American Votes: How Our President is Elected, Linda Granfield, writer and Steve Bjorkman, illustrator. My six year old just could NOT believe that he couldn’t vote for Barack Obama (MOMMY, YOU ARE KIDDING ME!!!), but this book helps explain this and other mind-boggling complexities of the electoral process. 5 and up.

Vote, Eileen Christlow, writer and illustrator. Another great book that explains, using the example of a mayoral election, the process of electing our leaders. Believe me, there will be questions come November and we need to be prepared.

And Tango Makes Three, Peter Parnell, author and Justin Richardson, illustrator. When I heard that this book was being banned by some Kansas libraries, I immediately went on-line and ordered a heap to give away for holiday gifts. It tells the touching story of a male penguin couple who adopt a penguin egg and raises the chick as their own. Any age.

Why War is Never A Good Idea, Alice Walker, writer and Stefano Vitale, illustrator. An absolutely beautiful, tear-popping poem by the queen herself inspiring us to redouble our commitment to end this horrible war. When you’re done with this one, sample any of the other fabulous children’s books written by Walker. 4 and up.

Why Daddy is a Democrat and Why Mommy is a Democrat, Jeremy Zilber, writer and Yuliya Firsova, illustrator. No points for subtlety but big ones for humor and for describing many key Democratic values. 3 and up.

The Peace Book, Todd Parr, writer and illustrator. All bow down to the talent of Parr. I’m a believer. Among his many amazing books, this one stands out in describing the perfect and multifaceted concept of peace, i.e., “peace is making new friends,” or “peace is having enough pizza in the world for everybody.” Written for all ages.

With Courage and Cloth: Winning the Fight for a Woman’s Right to Vote, Ann Bausum, writer. This nonfiction book for more mature readers tells the real story of how women won their struggle for the right to vote. 9 and up.

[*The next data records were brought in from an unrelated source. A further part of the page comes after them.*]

-- ==== Sys2Proof/Tests/Slice0.lean ====
section
/-! SUPPORT. Named tests: an ill-formed term for each well-formedness check, a witness for the premises of every statement of
Certificates/Slice0 (witness_<Name>), the worked examples of the manual, and single steps. -/

set_option Elab.async false

open Sys2Proof Sys2Proof.Machine

namespace Sys2Proof.Tests

/-! ## States and words -/

/-- The state after reset. -/
abbrev s0 : State := State.reset

/-- The state after reset, but every core runs a program. -/
abbrev sOn : State := { s0 with cores := Vector.replicate 8 { id := { active := true } } }

/-- A SEQ word of an opcode and a body. -/
def wd (op body : Nat) : IWord := Word128.withOp (BitVec.ofNat 128 body) 6 op

/-- Bit 107: per-core substitution. -/
def pcsBit : Nat := 0x800000000000000000000000000

/-- The state that a command answers. -/
def after (i : Instr) (s : State) : State :=
  match exec i s with
  | .next t => t
  | _ => s

set_option maxRecDepth 20000 in
theorem ready0 : ∀ c, sOn.Ready c := by
  unfold State.Ready State.Takes State.Quiet State.Steady; decide +kernel

set_option maxRecDepth 20000 in
theorem calm0 : s0.Calm := by
  unfold State.Calm State.Quiet State.Steady; decide +kernel

theorem witness_ResetState : s0.MemWf ∧ s0.Calm := ⟨by unfold State.MemWf; decide +kernel, calm0⟩

/-! ## WellFormed: an ill-formed term for each check -/

/-- A GMCP message of an operation whose first payload byte is b. -/
def gmsg (op b : Nat) : List Byte := [0, 0, 0, BitVec.ofNat 8 op] ++ List.replicate 28 0 ++ [BitVec.ofNat 8 b, 0, 0, 0]

/-- A packet of a type with LEN units, and n bytes of payload. -/
def pkt (ty len n : Nat) : Packet := { w0 := BitVec.ofNat 64 (ty + 1024 * len), w1 := 0, w2 := 0, w3 := 0, payload := List.replicate n 0 }

theorem test_wellformed_word : (Instr.nop 0 (wd 0 0)).WellFormed = true ∧ (Instr.nop 0 (wd 1 0)).WellFormed = false := by decide +kernel

theorem test_wellformed_message : (Instr.session 2 (gmsg 1 0) false).WellFormed = true ∧
    (Instr.session 2 (gmsg 2 0) false).WellFormed = false ∧ (Instr.session 2 [0, 0, 0, 1] false).WellFormed = false := by decide +kernel

theorem test_wellformed_op : (Instr.unknownOp 2 (gmsg 4 0) 0x04).WellFormed = true ∧
    (Instr.unknownOp 2 (gmsg 4 0) 0x10).WellFormed = false := by decide +kernel

theorem test_wellformed_kind : (Instr.gooseThaw 2 (gmsg 0x28 3) false).WellFormed = true ∧
    (Instr.gooseThaw 2 (gmsg 0x28 2) false).WellFormed = false := by decide +kernel

theorem test_wellformed_image : (Instr.jobLoad 2 (gmsg 0x10 0) false none).WellFormed = true ∧
    (Instr.jobLoad 2 (gmsg 0x10 0) false (some ⟨[], [], 0, [], none, [], [], 0, 0⟩)).WellFormed = false := by decide +kernel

Whoever You Are, Mem Fox, author and Leslie Staub, illustrator. This book for small children uses beautiful pictures and simple phrases to teach kids about how we all have so much more in common than we may think. 3 and up.

So You Want to Be President, Judith St. George, author and David Small, illustrator. For your history buff, this fun book describes the obstacles and opportunities faced by past presidential candidates. 6 and up.

Lu and the Swamp Ghost, James Carville and Patricia McKissick, authors and David Catrow, illustrator. While I’ve been a bit peeved at Carville since he called Bill Richardson “Judas” for endorsing Obama, the book is nonetheless a gem. It tells the story of a Louisiana girl who faces her fears in order to help others. Great for kids 3 and up.

There are many more, which is so great. We’ll post another list later in the summer. In the meantime, happy reading!

One Response

  1. This list is soooo cool. I’m taking it to the Bookstore in the Grove today. Tomorrow I’m taking it to Books & Books and I’m going to ask for all of these titles. Wait, you forgot, My Miserable, Lonely, Lesbian Pregnancy. Oh, that’s not for kids.

    Why don’t you guys to do a mom’s reading list?